■ **Task item**: Produce the same data once more, line for line.

■ **Source information**:

________________

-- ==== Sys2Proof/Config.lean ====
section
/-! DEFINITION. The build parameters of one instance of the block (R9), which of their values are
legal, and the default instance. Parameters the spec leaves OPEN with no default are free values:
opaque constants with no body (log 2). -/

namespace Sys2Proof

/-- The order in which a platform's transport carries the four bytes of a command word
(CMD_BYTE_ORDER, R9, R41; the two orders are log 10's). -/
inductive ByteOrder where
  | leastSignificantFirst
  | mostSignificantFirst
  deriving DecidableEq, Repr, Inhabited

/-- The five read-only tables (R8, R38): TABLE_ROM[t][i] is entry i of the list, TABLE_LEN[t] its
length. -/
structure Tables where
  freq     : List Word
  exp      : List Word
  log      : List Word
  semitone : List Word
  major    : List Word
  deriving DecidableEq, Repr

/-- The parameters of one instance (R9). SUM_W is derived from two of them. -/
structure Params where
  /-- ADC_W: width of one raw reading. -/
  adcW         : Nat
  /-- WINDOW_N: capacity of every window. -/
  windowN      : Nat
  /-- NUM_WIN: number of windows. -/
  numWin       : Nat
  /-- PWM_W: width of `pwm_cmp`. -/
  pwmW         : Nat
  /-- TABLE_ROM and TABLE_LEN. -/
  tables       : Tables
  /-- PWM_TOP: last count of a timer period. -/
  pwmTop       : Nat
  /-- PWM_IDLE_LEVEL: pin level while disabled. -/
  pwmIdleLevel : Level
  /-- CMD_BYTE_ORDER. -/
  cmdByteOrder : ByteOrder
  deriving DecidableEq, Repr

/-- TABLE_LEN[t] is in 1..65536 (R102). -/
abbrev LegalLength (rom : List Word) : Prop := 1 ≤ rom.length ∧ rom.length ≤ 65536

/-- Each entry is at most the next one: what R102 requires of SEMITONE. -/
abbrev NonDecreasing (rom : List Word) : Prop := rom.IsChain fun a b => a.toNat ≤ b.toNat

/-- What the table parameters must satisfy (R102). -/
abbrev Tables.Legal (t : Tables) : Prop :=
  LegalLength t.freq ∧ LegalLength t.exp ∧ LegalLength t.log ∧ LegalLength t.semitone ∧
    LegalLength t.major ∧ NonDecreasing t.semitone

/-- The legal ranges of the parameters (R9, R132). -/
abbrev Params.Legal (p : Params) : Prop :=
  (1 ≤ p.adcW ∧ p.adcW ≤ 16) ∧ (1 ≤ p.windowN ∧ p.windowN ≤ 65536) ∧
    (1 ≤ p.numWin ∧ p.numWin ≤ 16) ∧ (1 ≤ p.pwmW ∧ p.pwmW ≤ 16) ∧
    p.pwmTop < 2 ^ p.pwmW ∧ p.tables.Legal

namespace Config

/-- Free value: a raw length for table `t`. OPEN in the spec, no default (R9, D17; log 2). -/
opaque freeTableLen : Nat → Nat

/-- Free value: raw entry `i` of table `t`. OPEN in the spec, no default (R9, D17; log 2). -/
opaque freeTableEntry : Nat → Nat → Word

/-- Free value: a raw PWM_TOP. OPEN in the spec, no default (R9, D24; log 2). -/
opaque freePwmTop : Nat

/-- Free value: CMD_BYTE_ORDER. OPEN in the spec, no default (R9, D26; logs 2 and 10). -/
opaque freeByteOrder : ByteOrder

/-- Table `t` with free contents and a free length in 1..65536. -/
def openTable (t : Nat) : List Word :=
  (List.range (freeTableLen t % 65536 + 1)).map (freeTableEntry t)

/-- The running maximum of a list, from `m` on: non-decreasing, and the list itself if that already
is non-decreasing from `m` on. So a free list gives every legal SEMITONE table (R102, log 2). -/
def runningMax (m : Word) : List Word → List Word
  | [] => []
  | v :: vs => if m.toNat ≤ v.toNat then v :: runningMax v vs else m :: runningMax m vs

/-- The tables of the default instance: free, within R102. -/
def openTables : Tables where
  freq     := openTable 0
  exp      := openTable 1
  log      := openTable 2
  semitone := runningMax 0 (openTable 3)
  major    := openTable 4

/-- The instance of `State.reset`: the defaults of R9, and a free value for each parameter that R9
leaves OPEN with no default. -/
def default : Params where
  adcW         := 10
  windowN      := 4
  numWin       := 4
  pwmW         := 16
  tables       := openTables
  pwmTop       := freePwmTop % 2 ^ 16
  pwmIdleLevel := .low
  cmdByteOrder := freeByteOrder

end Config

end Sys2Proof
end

________________

■ **Solved exercise**:
-- ==== Sys2Proof/Config.lean ====
section
/-! DEFINITION. The build parameters of one instance of the block (R9), which of their values are
legal, and the default instance. Parameters the spec leaves OPEN with no default are free values:
opaque constants with no body (log 2). -/

namespace Sys2Proof

/-- The order in which a platform's transport carries the four bytes of a command word
(CMD_BYTE_ORDER, R9, R41; the two orders are log 10's). -/
inductive ByteOrder where
  | leastSignificantFirst
  | mostSignificantFirst
  deriving DecidableEq, Repr, Inhabited

/-- The five read-only tables (R8, R38): TABLE_ROM[t][i] is entry i of the list, TABLE_LEN[t] its
length. -/
structure Tables where
  freq     : List Word
  exp      : List Word
  log      : List Word
  semitone : List Word
  major    : List Word
  deriving DecidableEq, Repr

/-- The parameters of one instance (R9). SUM_W is derived from two of them. -/
structure Params where
  /-- ADC_W: width of one raw reading. -/
  adcW         : Nat
  /-- WINDOW_N: capacity of every window. -/
  windowN      : Nat
  /-- NUM_WIN: number of windows. -/
  numWin       : Nat
  /-- PWM_W: width of `pwm_cmp`. -/
  pwmW         : Nat
  /-- TABLE_ROM and TABLE_LEN. -/
  tables       : Tables
  /-- PWM_TOP: last count of a timer period. -/
  pwmTop       : Nat
  /-- PWM_IDLE_LEVEL: pin level while disabled. -/
  pwmIdleLevel : Level
  /-- CMD_BYTE_ORDER. -/
  cmdByteOrder : ByteOrder
  deriving DecidableEq, Repr

/-- TABLE_LEN[t] is in 1..65536 (R102). -/
abbrev LegalLength (rom : List Word) : Prop := 1 ≤ rom.length ∧ rom.length ≤ 65536

/-- Each entry is at most the next one: what R102 requires of SEMITONE. -/
abbrev NonDecreasing (rom : List Word) : Prop := rom.IsChain fun a b => a.toNat ≤ b.toNat

/-- What the table parameters must satisfy (R102). -/
abbrev Tables.Legal (t : Tables) : Prop :=
  LegalLength t.freq ∧ LegalLength t.exp ∧ LegalLength t.log ∧ LegalLength t.semitone ∧
    LegalLength t.major ∧ NonDecreasing t.semitone

/-- The legal ranges of the parameters (R9, R132). -/
abbrev Params.Legal (p : Params) : Prop :=
  (1 ≤ p.adcW ∧ p.adcW ≤ 16) ∧ (1 ≤ p.windowN ∧ p.windowN ≤ 65536) ∧
    (1 ≤ p.numWin ∧ p.numWin ≤ 16) ∧ (1 ≤ p.pwmW ∧ p.pwmW ≤ 16) ∧
    p.pwmTop < 2 ^ p.pwmW ∧ p.tables.Legal

namespace Config

/-- Free value: a raw length for table `t`. OPEN in the spec, no default (R9, D17; log 2). -/
opaque freeTableLen : Nat → Nat

/-- Free value: raw entry `i` of table `t`. OPEN in the spec, no default (R9, D17; log 2). -/
opaque freeTableEntry : Nat → Nat → Word

/-- Free value: a raw PWM_TOP. OPEN in the spec, no default (R9, D24; log 2). -/
opaque freePwmTop : Nat

/-- Free value: CMD_BYTE_ORDER. OPEN in the spec, no default (R9, D26; logs 2 and 10). -/
opaque freeByteOrder : ByteOrder

/-- Table `t` with free contents and a free length in 1..65536. -/
def openTable (t : Nat) : List Word :=
  (List.range (freeTableLen t % 65536 + 1)).map (freeTableEntry t)

/-- The running maximum of a list, from `m` on: non-decreasing, and the list itself if that already
is non-decreasing from `m` on. So a free list gives every legal SEMITONE table (R102, log 2). -/
def runningMax (m : Word) : List Word → List Word
  | [] => []
  | v :: vs => if m.toNat ≤ v.toNat then v :: runningMax v vs else m :: runningMax m vs

/-- The tables of the default instance: free, within R102. -/
def openTables : Tables where
  freq     := openTable 0
  exp      := openTable 1
  log      := openTable 2
  semitone := runningMax 0 (openTable 3)
  major    := openTable 4

/-- The instance of `State.reset`: the defaults of R9, and a free value for each parameter that R9
leaves OPEN with no default. -/
def default : Params where
  adcW         := 10
  windowN      := 4
  numWin       := 4
  pwmW         := 16
  tables       := openTables
  pwmTop       := freePwmTop % 2 ^ 16
  pwmIdleLevel := .low
  cmdByteOrder := freeByteOrder

end Config

end Sys2Proof
end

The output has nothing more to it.